On our return to the temple, a three minutes drive, the same PRO met me after we did our ‘darshan’ and spanned a few photographs at the spot especially designated for the purpose. Even as praising the world’s biggest Swaminarayan temple sky high again, what he said was news to me. Usually a spot where NJ’s Indian origin people visit here (NJ’s nearly 5 per cent population is said to be from India), at one point the temple, he said, received a “high profile American visitor.”
Without naming this visitor, the PRO said, “This gentleman told me that in the US churches are being closed down, as fewer and fewer people were visiting them, that the churches were being sold for purposes other than religion -- constructing commercial or residential premises. He asked me, given the lack of interest in religion, what was the purpose building such a huge temple; it would be deserted place after four decades. I was astonished by his observation. I replied: This temple will last for thousands of years…”

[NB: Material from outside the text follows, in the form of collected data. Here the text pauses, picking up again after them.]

-- ==== Sys2Proof/Decode.lean ====
section
/-! DEFINITION. Decoding a command word and encoding a command (spec/30_encoding.md R70 to R76). -/

namespace Sys2Proof

/-- Why a word is ILLEGAL (30_encoding.md R74). -/
inductive Reject where
  /-- The opcode is not in the map (R75). -/
  | reservedOpcode
  /-- The opcode is in the map and a must-be-zero bit is 1 (R74). -/
  | unusedBitSet
deriving DecidableEq, Repr

/-! ## Operand fields (R71) -/

/-- OP = w[63:56]. -/
def fieldOp (w : CommandWord) : BitVec 8 := w.extractLsb' 56 8

/-- A = w[55:48]. -/
def fieldA (w : CommandWord) : Byte := w.extractLsb' 48 8

/-- B = w[47:32]. -/
def fieldB (w : CommandWord) : Word := w.extractLsb' 32 16

/-- C = w[31:16]. -/
def fieldC (w : CommandWord) : Word := w.extractLsb' 16 16

/-- D = w[15:0]. -/
def fieldD (w : CommandWord) : Word := w.extractLsb' 0 16

/-- b = B[7:0], a function code. -/
def shortB (w : CommandWord) : Byte := (fieldB w).extractLsb' 0 8

/-- c = C[0], a state bit. -/
def bitC (w : CommandWord) : Bool := (fieldC w).getLsbD 0

/-- d = D[0], a state bit. -/
def bitD (w : CommandWord) : Bool := (fieldD w).getLsbD 0

/-! ## The opcode map (R72) -/

/-- A row of the opcode map: `w` is this command exactly when `w & mask = pattern` (the column `match`). -/
structure OpcodeRow where
  pattern : CommandWord
  mask : CommandWord
  build : CommandWord → Instr

def controlRows : List OpcodeRow := [
  ⟨0x0000000000000000#64, 0xFFFFFFFFFFFFFFFF#64, fun _ => .nop⟩,
  ⟨0x0100000000000000#64, 0xFFFFFFFFFFFFFFFF#64, fun _ => .clrErr⟩,
  ⟨0x0200000000000000#64, 0xFFFF0000FFFFFFFF#64, fun w => .setChcount (fieldB w)⟩,
  ⟨0x0300000000000000#64, 0xFFFFFFFFFFFFFFFF#64, fun _ => .softReset⟩]

def crcRows : List OpcodeRow := [
  ⟨0x1000000000000000#64, 0xFFFFFFFFFFFFFFFF#64, fun _ => .crcInit⟩,
  ⟨0x1100000000000000#64, 0xFF00FFFFFFFFFFFF#64, fun w => .crcByte (fieldA w)⟩]

def frameTxRows : List OpcodeRow := [
  ⟨0x2000000000000000#64, 0xFF00FF00FFFFFFFF#64, fun w => .txBegin (fieldA w) (shortB w)⟩,
  ⟨0x2100000000000000#64, 0xFF00FFFFFFFFFFFF#64, fun w => .txByte (fieldA w)⟩,
  ⟨0x2200000000000000#64, 0xFFFF0000FFFFFFFF#64, fun w => .txU16 (fieldB w)⟩,
  ⟨0x2300000000000000#64, 0xFFFFFFFFFFFFFFFF#64, fun _ => .txEnd⟩,
  ⟨0x2400000000000000#64, 0xFFFFFFFFFFFFFFFF#64, fun _ => .txClear⟩]

def encoderRows : List OpcodeRow := [
  ⟨0x3000000000000000#64, 0xFF0000000000FFFF#64, fun w => .encRc (fieldA w) (fieldB w) (fieldC w)⟩,
  ⟨0x3100000000000000#64, 0xFF000000FFFEFFFF#64, fun w => .encWsc (fieldA w) (fieldB w) (bitC w)⟩,
  ⟨0x3200000000000000#64, 0xFF0000000000FFFE#64, fun w => .encWmc (fieldA w) (fieldB w) (fieldC w) (bitD w)⟩,
  ⟨0x3300000000000000#64, 0xFF0000000000FFFF#64, fun w => .encWmr (fieldA w) (fieldB w) (fieldC w)⟩]

def frameRxRows : List OpcodeRow := [
  ⟨0x4000000000000000#64, 0xFFFFFFFFFFFFFFFF#64, fun _ => .rxClear⟩,
  ⟨0x4100000000000000#64, 0xFF00FFFFFFFFFFFF#64, fun w => .rxByte (fieldA w)⟩,
  ⟨0x4200000000000000#64, 0xFF00FF00FFFFFFFF#64, fun w => .decCheck (fieldA w) (shortB w)⟩,
  ⟨0x4300000000000000#64, 0xFFFFFFFFFFFFFFFF#64, fun _ => .decEcho⟩]

/-- The nineteen rows of R72, in the table's order. -/
def opcodeRows : List OpcodeRow :=
  controlRows ++ crcRows ++ frameTxRows ++ encoderRows ++ frameRxRows

/-- The word is the row's command. -/
def OpcodeRow.accepts (r : OpcodeRow) (w : CommandWord) : Bool :=
  w &&& r.mask == r.pattern

/-- The word's opcode is the row's. -/
def OpcodeRow.hasOpcode (r : OpcodeRow) (w : CommandWord) : Bool :=
  fieldOp w == fieldOp r.pattern

/-- `decode` of R73: the row that matches, or the reason the word is ILLEGAL (R74). -/
def decode (w : CommandWord) : Except Reject Instr :=
  match opcodeRows.find? (·.accepts w) with
  | some r => .ok (r.build w)
  | none => if opcodeRows.any (·.hasOpcode w) then .error .unusedBitSet else .error .reservedOpcode

/-- The host's entry: the command word whose bits are `w`, bit 0 its least significant bit (R8, R70). A command is one
64-bit word (R70), so bits of the word at or above `nbits` are 0. -/
def decodeTableWord (nbits w : Nat) : Option Instr :=
  (decode (BitVec.ofNat 64 (w % 2 ^ nbits))).toOption

/-! ## Encoding -/

/-- The word with the given fields (R70). -/
def assemble (op : BitVec 8) (a : Byte) (b c d : Word) : CommandWord :=
  op ++ a ++ b ++ c ++ d

/-- A short operand in the low bits of a 16-bit field, the bits above it 0 (R71, R77). -/
def shortField (fc : Byte) : Word := fc.setWidth 16

/-- A state bit in bit 0 of a 16-bit field, the bits above it 0 (R71, R77). -/
def bitField (on : Bool) : Word := (BitVec.ofBool on).setWidth 16

/-- The command's word: the opcode of R72 and the used operands; an operand field not listed is zero (R77). -/
def encode (i : Instr) : CommandWord :=
  match i with
  | .nop => assemble 0x00#8 0#8 0#16 0#16 0#16
  | .clrErr => assemble 0x01#8 0#8 0#16 0#16 0#16
  | .setChcount b => assemble 0x02#8 0#8 b 0#16 0#16
  | .softReset => assemble 0x03#8 0#8 0#16 0#16 0#16
  | .crcInit => assemble 0x10#8 0#8 0#16 0#16 0#16
  | .crcByte a => assemble 0x11#8 a 0#16 0#16 0#16
  | .txBegin a fc => assemble 0x20#8 a (shortField fc) 0#16 0#16
  | .txByte a => assemble 0x21#8 a 0#16 0#16 0#16
  | .txU16 b => assemble 0x22#8 0#8 b 0#16 0#16
  | .txEnd => assemble 0x23#8 0#8 0#16 0#16 0#16
  | .txClear => assemble 0x24#8 0#8 0#16 0#16 0#16
  | .encRc a b c => assemble 0x30#8 a b c 0#16
  | .encWsc a b on => assemble 0x31#8 a b (bitField on) 0#16
  | .encWmc a b c on => assemble 0x32#8 a b c (bitField on)
  | .encWmr a b c => assemble 0x33#8 a b c 0#16
  | .rxClear => assemble 0x40#8 0#8 0#16 0#16 0#16
  | .rxByte a => assemble 0x41#8 a 0#16 0#16 0#16
  | .decCheck a fc => assemble 0x42#8 a (shortField fc) 0#16 0#16
  | .decEcho => assemble 0x43#8 0#8 0#16 0#16 0#16

end Sys2Proof
end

Large sections of Indian diaspora living in not just NJ but also the places where I visited on the eastern coast of US during my current stay in US know about the controversy surrounding the temple. However, I heard a strong defence of the act of bringing Indian workers to build the temple, though none of them were apparently there right now. A strong temple votary had this to say: “The workers had signed an agreement before being brought to the US, and they were being paid accordingly. They were being provided with free food and accommodation. What else did they want?”
---
*Editor, Counterview

Comments

Anonymous said…
The money for the temple, or for that matter any construction of a religious nature is better spent on human beings. Many would benefit from such large sums of money.
Thank you for writing this. In Ahmedabad if one goes to areas near the main Swaminarayan temple, many of the local houses have posters against the temple for trying to grab lands, homes.